CN115670497B - Digital oral panorama reconstruction method based on automatic focusing - Google Patents

Abstract

The invention relates to an automatic focusing-based digital oral panorama reconstruction method, which comprises the following steps: s1, scanning around a target object according to a scanning track to obtain multi-frame projection images; s2, according to the preset coordinate positions of the focusing surfaces, the positions of the focusing surfaces are adjusted by shifting along the beam direction, so that the coordinates of a plurality of groups of focusing surfaces are obtained; s3, reconstructing a multi-layer panoramic image according to the coordinates of a plurality of groups of focusing planes; s4, performing filtering operation on the reconstructed multi-layer panoramic image; step S5, calculating definition values of the panoramic images, and searching a definition layer of each part of the teeth based on the calculated definition values; s6, calculating offset of the coordinate of the preset focusing plane according to the layer sequence number of the clear layer where each point on each part of the teeth is located, and obtaining a new focusing plane coordinate suitable for the trend of the teeth of the patient; s7, correcting the coordinates of the new focusing surface; and S8, reconstructing based on the new focusing plane coordinates to obtain a clear image.

Description

Digital oral panorama reconstruction method based on automatic focusing

Technical Field

The invention relates to the technical field of medical images, in particular to a digital oral panorama reconstruction method based on automatic focusing.

Background

The oral full-view film, also called a curved surface broken layer film, is an X-ray photographic image obtained by rotating a narrow-strip X-ray detector along the outside of the cheek of a patient; the oral cavity full view film can display the images of the maxilla, the mandible, the temporomandibular joint, the maxillary sinus and the full mouth teeth on one image at the same time, and has a very important role in the diagnosis of dental diseases in the dental diagnosis.
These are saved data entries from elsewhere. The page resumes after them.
-- ==== Sys2Proof/Certificates/Slice0/Obligations.lean ====
section
/-! DEFINITION. Obligations.lean: what the model claims of the machine, from the numbered rules of spec/. -/

open Sys2Proof Sys2Proof.Machine

/-! ## Integer instructions -/

/-- Tables 16.1 and 17.7 (R315, R351) without SAT: two-source instructions and their functions of the operands. -/
def intBinaries : List ((Bin → Instr) × (IntTy → WordFn2)) :=
  [(.and, fun _ _ x y => x &&& y), (.or, fun _ _ x y => x ||| y), (.xor, fun _ _ x y => x ^^^ y),
   (.andn, fun _ _ x y => x &&& ~~~y), (.iadd, fun _ _ x y => x + y), (.isub, fun _ _ x y => x - y),
   (.imul, fun _ _ x y => x * y),
   (.imulh, fun ty w x y => if ty.signed then (x.signExtend (2 * w) * y.signExtend (2 * w)).extractLsb' w w
     else (x.setWidth (2 * w) * y.setWidth (2 * w)).extractLsb' w w),
   (.imin, fun ty _ x y => if (if ty.signed then x.slt y else x.ult y) then x else y),
   (.imax, fun ty _ x y => if (if ty.signed then y.slt x else y.ult x) then x else y)]

/-- Table 17.7: the exact values of the instructions that allow SAT. -/
def intSaturating : List ((Guard → Dst → Src → Src → Src → IntTy → Instr) × (Int → Int → Int → Int)) :=
  [(fun g d a b _ ty => .iadd ⟨g, d, a, b, ty, true⟩, fun x y _ => x + y),
   (fun g d a b _ ty => .isub ⟨g, d, a, b, ty, true⟩, fun x y _ => x - y),
   (fun g d a b _ ty => .imul ⟨g, d, a, b, ty, true⟩, fun x y _ => x * y),
   (fun g d a b c ty => .imad ⟨g, d, a, b, c, ty, true⟩, fun x y z => x * y + z),
   (fun g d a _ _ ty => .iabs ⟨g, d, a, ty, true⟩, fun x _ _ => |x|),
   (fun g d a _ _ ty => .ineg ⟨g, d, a, ty, true⟩, fun x _ _ => -x)]

/-- R315, R351: each two-source logic and arithmetic instruction completes, in every operand form and type, with its result in
its destination and nothing else changed. R351: with SAT the result is the exact value saturated to the type's range. -/
def Obligations.IntBinary : Prop :=
  (∀ row ∈ intBinaries, ∀ (s : State) (r : SplitRef) (g : Group) (gd : Guard) (d : Dst) (a b : Src) (ty : IntTy),
     Issuing s r g → dstExists g ty.wide d →
       Effect (row.1 ⟨gd, d, a, b, ty, false⟩) s r g (dstWrites ty.wide d)
         (fun g' => dstHolds (s.reads r g) g g' r.k gd ty (value2 (row.2 ty) (s.reads r g) ty a b) d)) ∧
  (∀ row ∈ intSaturating, ∀ (s : State) (r : SplitRef) (g : Group) (gd : Guard) (d : Dst) (a b c : Src) (ty : IntTy),
     Issuing s r g → dstExists g ty.wide d →
       Effect (row.1 gd d a b c ty) s r g (dstWrites ty.wide d)
         (fun g' => dstHolds (s.reads r g) g g' r.k gd ty
           (fun j => saturated ty (row.2 (exactOf (s.reads r g) ty a j) (exactOf (s.reads r g) ty b j) (exactOf (s.reads r g) ty c j))) d))

/-- Tables 16.1, 17.7 and 18.x without SAT: one-source instructions (R315, R327, R351, R375). -/
def intUnaries : List ((Un → Instr) × WordFn1) :=
  [(.not, fun _ x => ~~~x), (.brev, fun _ x => x.reverse), (.clz, fun _ x => x.clz), (.popc, fun _ x => x.cpop),
   (.ineg, fun _ x => -x)]

/-- R315, R327, R351, R375: NOT, BREV, CLZ, POPC and INEG complete with their results. IABS does on signed types. R393: the
shifts, with the amount never masked: at or beyond the width SHL and SHR give 0 and SHRA the sign. -/
def Obligations.IntUnaryAndShift : Prop :=
  (∀ (s : State) (r : SplitRef) (g : Group) (gd : Guard) (d : Dst) (a : Src) (ty : IntTy),
     Issuing s r g → dstExists g ty.wide d →
       (∀ row ∈ intUnaries, Effect (row.1 ⟨gd, d, a, ty, false⟩) s r g (dstWrites ty.wide d)
         (fun g' => dstHolds (s.reads r g) g g' r.k gd ty (value1 row.2 (s.reads r g) ty a) d)) ∧
       (ty.signed = true → Effect (.iabs ⟨gd, d, a, ty, false⟩) s r g (dstWrites ty.wide d)
         (fun g' => dstHolds (s.reads r g) g g' r.k gd ty (value1 (fun _ x => if x.msb then -x else x) (s.reads r g) ty a) d))) ∧
  (∀ (s : State) (r : SplitRef) (g : Group) (gd : Guard) (d : Dst) (a b : Src) (ty : IntTy),
     Issuing s r g → dstExists g ty.wide d →
       let amount (j : Nat) : Nat := (b.word (s.reads r g) j).toNat
       let shifted (f : (w : Nat) → BitVec w → Nat → BitVec w) (j : Nat) : DWord :=
         value1 (fun w x => f w x (amount j)) (s.reads r g) ty a j
       Effect (.shl ⟨gd, d, a, b, ty, false⟩) s r g (dstWrites ty.wide d)
         (fun g' => dstHolds (s.reads r g) g g' r.k gd ty (shifted (fun _ x n => x <<< n)) d) ∧
       Effect (.shr ⟨gd, d, a, b, ty, false⟩) s r g (dstWrites ty.wide d)
         (fun g' => dstHolds (s.reads r g) g g' r.k gd ty (shifted (fun _ x n => x >>> n)) d) ∧
       (ty.signed = true → Effect (.shra ⟨gd, d, a, b, ty, false⟩) s r g (dstWrites ty.wide d)
         (fun g' => dstHolds (s.reads r g) g g' r.k gd ty (shifted (fun _ x n => x.sshiftRight n)) d)))

/-- Bit `i` of BFX (R321): of a field of `n` bits at `pos`, zero- or sign-extended; bits beyond the operand read 0. -/
def bfxBit (signed : Bool) (w : Nat) (x : BitVec w) (pos n i : Nat) : Bool :=
  let m := min n w
  if i < m then x.getLsbD (pos + i) else signed && decide (0 < m) && x.getLsbD (pos + m - 1)

/-- Bit `i` of BFI (R322): the field's bits from `a`, the others from `b`. -/
def bfiBit (w : Nat) (a b : BitVec w) (pos n i : Nat) : Bool :=
  if pos ≤ i ∧ i < pos + min n w then a.getLsbD (i - pos) else b.getLsbD i

/-- R321, R322: the bit-field instructions, bit by bit. R351, R361, R391: IMAD, LEA and SEL complete with their results; SAT of
LEA saturates the exact sum. -/
def Obligations.IntThreeSource : Prop :=
  (∀ (s : State) (r : SplitRef) (g : Group) (gd : Guard) (d : Dst) (a b c : Src) (ty : IntTy),
     Issuing s r g → dstExists g ty.wide d →
       let src := s.reads r g
       let w8 (y : Src) (i j : Nat) : Nat := ((y.word src j).extractLsb' i 8).toNat
       Effect (.bfx ⟨gd, d, a, b, c, ty, false⟩) s r g (dstWrites ty.wide d)
         (fun g' => dstHolds src g g' r.k gd ty (fun j => value1 (fun w x =>
           BitVec.ofFnLE (fun i => bfxBit ty.signed w x (w8 b 0 j) (w8 c 0 j) i)) src ty a j) d) ∧
       Effect (.bfi ⟨gd, d, a, b, c, ty, false⟩) s r g (dstWrites ty.wide d)
         (fun g' => dstHolds src g g' r.k gd ty (fun j => value2 (fun w x y =>
           BitVec.ofFnLE (fun i => bfiBit w x y (w8 c 0 j) (w8 c 8 j) i)) src ty a b j) d)) ∧
  (∀ (s : State) (r : SplitRef) (g : Group) (gd : Guard) (d : Dst) (a b c : Src) (ty : IntTy) (k : BitVec 5) (p : PSrc),
     Issuing s r g → dstExists g ty.wide d →
       let src := s.reads r g
       Effect (.imad ⟨gd, d, a, b, c, ty, false⟩) s r g (dstWrites ty.wide d)
         (fun g' => dstHolds src g g' r.k gd ty (value3 (fun _ x y z => x * y + z) src ty a b c) d) ∧
       Effect (.lea ⟨gd, d, a, b, k, ty, false⟩) s r g (dstWrites ty.wide d)
         (fun g' => dstHolds src g g' r.k gd ty (value2 (fun _ x y => x + y <<< k.toNat) src ty a b) d) ∧
       Effect (.lea ⟨gd, d, a, b, k, ty, true⟩) s r g (dstWrites ty.wide d)
         (fun g' => dstHolds src g g' r.k gd ty
           (fun j => saturated ty (exactOf src ty a j + exactOf src ty b j * 2 ^ k.toNat)) d) ∧
       Effect (.sel ⟨gd, d, a, b, p, ty⟩) s r g (dstWrites ty.wide d)
         (fun g' => dstHolds src g g' r.k gd ty
           (fun j => value2 (fun _ x y => if (if p.uni then src.q p.p.toNat else Mask.has (src.p p.p.toNat) j) then x else y)
             src ty a b j) d))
The digital panoramic reconstruction is carried out by rotating around a patient, collecting a plurality of projection data under each angle, and then reconstructing an image at any given focusing point according to the calculation of the coordinate relation; the current method for obtaining the full-view film basically comprises the steps of determining a dental arch-shaped focusing surface in advance according to priori knowledge, and then reconstructing the focusing surface according to projection data to obtain a panoramic image. This approach has problems: the fixed focusing surface cannot be suitable for each patient, when the teeth of the user are uneven or the inclination angle of the teeth is large, the teeth are imaged by the existing method, and each tooth or each structure of the teeth cannot be focused at the same time, so that some teeth are unclear in the image, which is not beneficial to diagnosis of doctors.

Disclosure of Invention

In order to solve the technical problems, the invention provides a method for automatically judging the focusing position of each tissue in an imaging range and generating a clear image.
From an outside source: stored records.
-- ==== Sys2Proof/Laws/State.lean ====
section
/-! SUPPORT. Laws/State.lean: what each named update leaves as it was, field by field, for the device's state and for a group. -/

namespace Sys2Proof.Machine

open Sys2Proof
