/-- R67, R406: a clamp of the active lanes. -/
theorem widen_clamps (h : Issuing s r g) (hd : d.toNat < g.vregs.length)
    (hlo : widenBound (s.reads r g) a = lo) (hhi : widenBound (s.reads r g) b = hi) (hle : lo ≤ hi)
    (hp : ¬provenIn ((s.reads r g).view r.k d.toNat) lo hi = true) :
    let m := (s.reads r g).active r.k gd
    Effect (.widenClamp gd d a b) s r g { v := [d.toNat] } (fun g' =>
      (m ≠ 0 → g'.view r.k d.toNat = if maskCovers m (g.split r.k).mask then some ⟨lo, hi⟩ else hull (g.view r.k d.toNat) (some ⟨lo, hi⟩)) ∧
        ∀ j, j < 32 → g'.v d.toNat j = if Mask.has m j then BitVec.ofInt 32 (min (max ((s.reads r g).v d.toNat j).toInt lo) hi)
          else g.v d.toNat j) := by
  intro m
  have hp' := eq_false_of_ne_true hp
  have hkeep : g.Keeps ((g.countWindows r.k).setVec d.toNat m (widenLanes (s.reads r g) d lo hi)) r.k { v := [d.toNat] } :=
    { keeps_count g r.k _ with vec := fun n hn => vec_setVec_other (g.countWindows r.k) _ _ (by simpa using hn) }
  have hf := widenRes_clamps (d := d) (gd := gd) (g := g.countWindows r.k) hlo hhi hle s.entered r hp'
  obtain ⟨t, g', ht, hg', ⟨hcal, hvec⟩, hrest⟩ := effect_widen (i := .widenClamp gd d a b) (act := laneAct gd)
    (f := widenRes true gd d a b) (p := false) h rfl hf hkeep rfl rfl
  refine ⟨t, g', ht, hg', ⟨hcal, fun j hj => ?_⟩, hrest⟩
  rw [Group.v, hvec]
  refine (v_setVec_same (g.countWindows r.k) m _ hd hj).trans ?_
  rw [widenLanes, regGet_perLane hj]
  rfl

/-- R406: lanes outside the bounds are CALIPER. -/
theorem widen_traps (h : Issuing s r g) (hmay : g.mayTrap)
    (hlo : widenBound (s.reads r g) a = lo) (hhi : widenBound (s.reads r g) b = hi) (hle : lo ≤ hi)
    (hp : ¬provenIn ((s.reads r g).view r.k d.toNat) lo hi = true) (ho : widenOut (s.reads r g) r.k gd d lo hi ≠ 0) :
    TakesTrap (.widenTrap gd d a b) s r g (g.active r.k gd) 6 ((widenOut (s.reads r g) r.k gd d lo hi).setWidth 64) 0 := by
  have hf := widenRes_traps (g := g.countWindows r.k) hlo hhi hle s.entered r (eq_false_of_ne_true hp) ho
  have hg : (s.entered.insertCycle r).group? r.group = some g := (group_insertCycle s.entered r r.group).trans h.group
  have hmem : SameMemory s (s.entered.insertCycle r) := sameMemory_of_ctxs (by simp [State.entered]) (by simp [State.entered])
  refine takesTrap_of_trap (i := .widenTrap gd d a b) (l := (g.countWindows r.k).inflight) (v := g.viol) (act := laneAct gd)
    (f := widenRes false gd d a b) (e := Exc.plain .caliper _) h hmay rfl hf rfl ?_ (hmem.trans (sameMemory_setGroup _ _ _))
  rw [group_setGroup_same hg]
  simp [Group.raisedWith, Group.countWindows]

end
Firstly, determining an adjusting range of a focusing layer, then reconstructing a plurality of panoramic pictures, finding out focusing positions of each tissue structure in a mode of image definition judgment, and adjusting preset focusing plane coordinates; then, a new focusing surface suitable for the dental arch trend of a specific patient is regenerated according to the adjusted offset, and a final image is reconstructed.

The invention relates to an automatic focusing-based digital oral panorama reconstruction method, which comprises the following steps:

s1, scanning around a target object according to a scanning track to obtain multi-frame projection images;

s2, according to the preset coordinate positions of the focusing surfaces, the positions of the focusing surfaces are adjusted by shifting along the beam direction, so that the coordinates of a plurality of groups of focusing surfaces are obtained;

s3, reconstructing a multi-layer panoramic image according to the coordinates of a plurality of groups of focusing planes;

s4, performing filtering operation on the reconstructed multi-layer panoramic image;

step S5, calculating definition values of the panoramic images, and searching a definition layer of each part of the teeth based on the calculated definition values;

step S6, calculating the offset of the coordinate of the preset focusing plane according to the layer sequence number of the clear layer where each point on each part of the teeth is located, and adding the offset to the coordinate point corresponding to the preset focusing plane to obtain a new focusing plane coordinate suitable for the trend of the teeth of the patient;

s7, correcting the coordinates of the new focusing surface, eliminating some abnormal values caused by noise, and enabling the new focusing surface to be continuous and free of jump;

and S8, reconstructing based on the new focusing plane coordinates to obtain a clear image.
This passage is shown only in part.